*** Extracted information
-- ==== Sys2Proof/Config.lean ====
section
/-! DEFINITION. What is fixed for the hardware (spec/00_scope.md R9) and the free values: one opaque
function for each answer of a collaborator that no table lists (R12, U15) and for each value the spec
calls unspecified (spec/93_implementation_defined.md U10). None has a body: nothing can be proved of
the value of one. -/

namespace Sys2Proof.Config

open Sys2Proof.Machine

/-- NOP_LIMIT: a step faults when the no-progress counter exceeds it (`00_scope.md` R9, D28). -/
def nopLimit : Nat := 10

/-- The parameter VARIANT, 0 to 8, read by the collaborators only (`30_encoding.md` R84). -/
abbrev Variant := Fin 9

/-- `StartAddress(m)`: immutable for a memory (`10_state.md` R33). DESIGN CHOICE (safe): free, log entry 1. -/
opaque startAddress : Variant → Handle → Nat

/-- `Fetch(m, a)` over the memory's contents. DESIGN CHOICE (safe): free, log entry 1. -/
opaque fetch : Variant → FetchKey → Resp Insn Unit

/-- `ReadSources(W, I)`: the source operand values. DESIGN CHOICE (safe): free, log entry 1. -/
opaque readSources : Variant → RegKey → Resp (List Nat) (List Nat)

/-- `Execute(I)`. DESIGN CHOICE (safe): free, log entry 1. -/
opaque execute : Variant → Insn → Resp Insn Insn

/-- `LoadStore(W, I)`: the bytes stored and the instruction. DESIGN CHOICE (safe): free, log entry 1. -/
opaque loadStore : Variant → AccessKey → Resp AccessAnswer AccessAnswer

/-- `WriteDst(W, I)`: the register file after it. DESIGN CHOICE (safe): free, log entry 1. -/
opaque writeDst : Variant → RegKey → Resp RegFile RegFile

/-- `CheckTrap(I)`: the classification, and the next-PC the instruction answers from then on.
DESIGN CHOICE (safe): free, log entries 1 and 11. -/
opaque checkTrap : Variant → Insn → Resp TrapAnswer TrapAnswer

/-- `SyscallExecute(W)`. DESIGN CHOICE (safe): free, log entry 1. -/
opaque syscall : Variant → HandlerWorld → Resp HandlerWorld HandlerWorld

/-- `Text(I)`, the canonical textual form. DESIGN CHOICE (safe): free, log entry 1. -/
opaque text : Variant → Insn → String

/-- PC after the n-th CONSTRUCT: unspecified (`10_state.md` R38). DESIGN CHOICE (safe): free, log entry 6. -/
opaque unspecifiedPc : Nat → Nat

/-- MEMSEL after the n-th CONSTRUCT: unspecified (`10_state.md` R38). DESIGN CHOICE (safe): free, log entry 6. -/
opaque unspecifiedMemsel : Nat → Handle

end Sys2Proof.Config
end

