-- ==== Sys2Proof/Machine/RunPhases.lean ====
section
/-! DEFINITION. The three phases of the run loop (spec/42_trap_dispatch.md R120, R121, R123). -/

namespace Sys2Proof.Machine

/-- PH.TRACE (R121): the record, the side-band bit and the text go to the sink, whatever the trap
kind, the no-op bit and LOG_ENABLED are. -/
def execPhTrace (s : State) : Result :=
  withSlot .trace s fun i =>
    .next { s.ask .traceEmit with
      trace := s.trace ++ [{ record := s.recordOf i, logEnabled := s.logEnabled, text := textOf s i }],
      phase := some .dispatch }

/-- PH.DISPATCH (R120): the trap kind selects one of the four classes. -/
def execPhDispatch (s : State) : Result :=
  withSlot .dispatch s fun i => .next ((s.ask .trapKind).dispatch (trapKindOf i))

/-- PH.SYSCALL (R123): one transaction with the handler unless syscalls are ignored, then the loop
condition. The handler touches the register file and its own state; it has no access to PC, SEQ,
NOPCNT or the memory (`20_memory.md` R51, log entry 13). -/
def execPhSyscall (s : State) : Result :=
  if s.syscallsIgnored then .next s.loopCondition
  else
    transact .syscall (answerSyscall s)
      (fun a => { s.ask .syscallExecute with regs := a.regs, handler := a.handler }.loopCondition)
      (fun left => { s.ask .syscallExecute with regs := left.regs, handler := left.handler })

end Sys2Proof.Machine
end

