-- ==== Sys2Proof/Machine/Step.lean ====
section
/-! DEFINITION. One step: one phase of the command in progress, or one host event while quiescent. -/

namespace Sys2Proof.Machine

/-- The step. A quiescent sequencer to which nothing is presented waits (`60_exceptions.md` R157). -/
def step (s : State) : Host.Outcome State Fault Refusal :=
  match fetchNext s with
  | .nothing => .next s
  | .event s' => .next s'
  | .run i s' => exec i s'
  | .noPhase => .fault .noPhase

/-- `s` with the word placed where the next step takes it. -/
def State.withFetchWord (s : State) (nbits w : Nat) : State := placeWord s nbits w

end Sys2Proof.Machine
end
******
Each entry above needs to be output exactly.

-- ==== Sys2Proof/Config.lean ====
section
/-! DEFINITION. What is fixed for the hardware (spec/00_scope.md R9) and the free values: one opaque
function for each answer of a collaborator that no table lists (R12, U15) and for each value the spec
calls unspecified (spec/93_implementation_defined.md U10). None has a body: nothing can be proved of
the value of one. -/

namespace Sys2Proof.Config

open Sys2Proof.Machine

/-- NOP_LIMIT: a step faults when the no-progress counter exceeds it (`00_scope.md` R9, D28). -/
def nopLimit : Nat := 10

/-- The parameter VARIANT, 0 to 8, read by the collaborators only (`30_encoding.md` R84). -/
abbrev Variant := Fin 9

/-- `StartAddress(m)`: immutable for a memory (`10_state.md` R33). DESIGN CHOICE (safe): free, log entry 1. -/
opaque startAddress : Variant → Handle → Nat

/-- `Fetch(m, a)` over the memory's contents. DESIGN CHOICE (safe): free, log entry 1. -/
opaque fetch : Variant → FetchKey → Resp Insn Unit

/-- `ReadSources(W, I)`: the source operand values. DESIGN CHOICE (safe): free, log entry 1. -/
opaque readSources : Variant → RegKey → Resp (List Nat) (List Nat)

/-- `Execute(I)`. DESIGN CHOICE (safe): free, log entry 1. -/
opaque execute : Variant → Insn → Resp Insn Insn

/-- `LoadStore(W, I)`: the bytes stored and the instruction. DESIGN CHOICE (safe): free, log entry 1. -/
opaque loadStore : Variant → AccessKey → Resp AccessAnswer AccessAnswer

/-- `WriteDst(W, I)`: the register file after it. DESIGN CHOICE (safe): free, log entry 1. -/
opaque writeDst : Variant → RegKey → Resp RegFile RegFile

/-- `CheckTrap(I)`: the classification, and the next-PC the instruction answers from then on.
DESIGN CHOICE (safe): free, log entries 1 and 11. -/
opaque checkTrap : Variant → Insn → Resp TrapAnswer TrapAnswer

/-- `SyscallExecute(W)`. DESIGN CHOICE (safe): free, log entry 1. -/
opaque syscall : Variant → HandlerWorld → Resp HandlerWorld HandlerWorld

/-- `Text(I)`, the canonical textual form. DESIGN CHOICE (safe): free, log entry 1. -/
opaque text : Variant → Insn → String

/-- PC after the n-th CONSTRUCT: unspecified (`10_state.md` R38). DESIGN CHOICE (safe): free, log entry 6. -/
opaque unspecifiedPc : Nat → Nat

/-- MEMSEL after the n-th CONSTRUCT: unspecified (`10_state.md` R38). DESIGN CHOICE (safe): free, log entry 6. -/
opaque unspecifiedMemsel : Nat → Handle

end Sys2Proof.Config
end

-- ==== Sys2Proof/Machine/RunPhases.lean ====
section
/-! DEFINITION. The three phases of the run loop (spec/42_trap_dispatch.md R120, R121, R123). -/

namespace Sys2Proof.Machine

/-- PH.TRACE (R121): the record, the side-band bit and the text go to the sink, whatever the trap
kind, the no-op bit and LOG_ENABLED are. -/
def execPhTrace (s : State) : Result :=
  withSlot .trace s fun i =>
    .next { s.ask .traceEmit with
      trace := s.trace ++ [{ record := s.recordOf i, logEnabled := s.logEnabled, text := textOf s i }],
      phase := some .dispatch }

/-- PH.DISPATCH (R120): the trap kind selects one of the four classes. -/
def execPhDispatch (s : State) : Result :=
  withSlot .dispatch s fun i => .next ((s.ask .trapKind).dispatch (trapKindOf i))

/-- PH.SYSCALL (R123): one transaction with the handler unless syscalls are ignored, then the loop
condition. The handler touches the register file and its own state; it has no access to PC, SEQ,
NOPCNT or the memory (`20_memory.md` R51, log entry 13). -/
def execPhSyscall (s : State) : Result :=
  if s.syscallsIgnored then .next s.loopCondition
  else
    transact .syscall (answerSyscall s)
      (fun a => { s.ask .syscallExecute with regs := a.regs, handler := a.handler }.loopCondition)
      (fun left => { s.ask .syscallExecute with regs := left.regs, handler := left.handler })

end Sys2Proof.Machine
end

-- ==== Sys2Proof/Machine/Step.lean ====
section
/-! DEFINITION. One step: one phase of the command in progress, or one host event while quiescent. -/

namespace Sys2Proof.Machine

/-- The step. A quiescent sequencer to which nothing is presented waits (`60_exceptions.md` R157). -/
def step (s : State) : Host.Outcome State Fault Refusal :=
  match fetchNext s with
  | .nothing => .next s
  | .event s' => .next s'
  | .run i s' => exec i s'
  | .noPhase => .fault .noPhase

/-- `s` with the word placed where the next step takes it. -/
def State.withFetchWord (s : State) (nbits w : Nat) : State := placeWord s nbits w

end Sys2Proof.Machine
end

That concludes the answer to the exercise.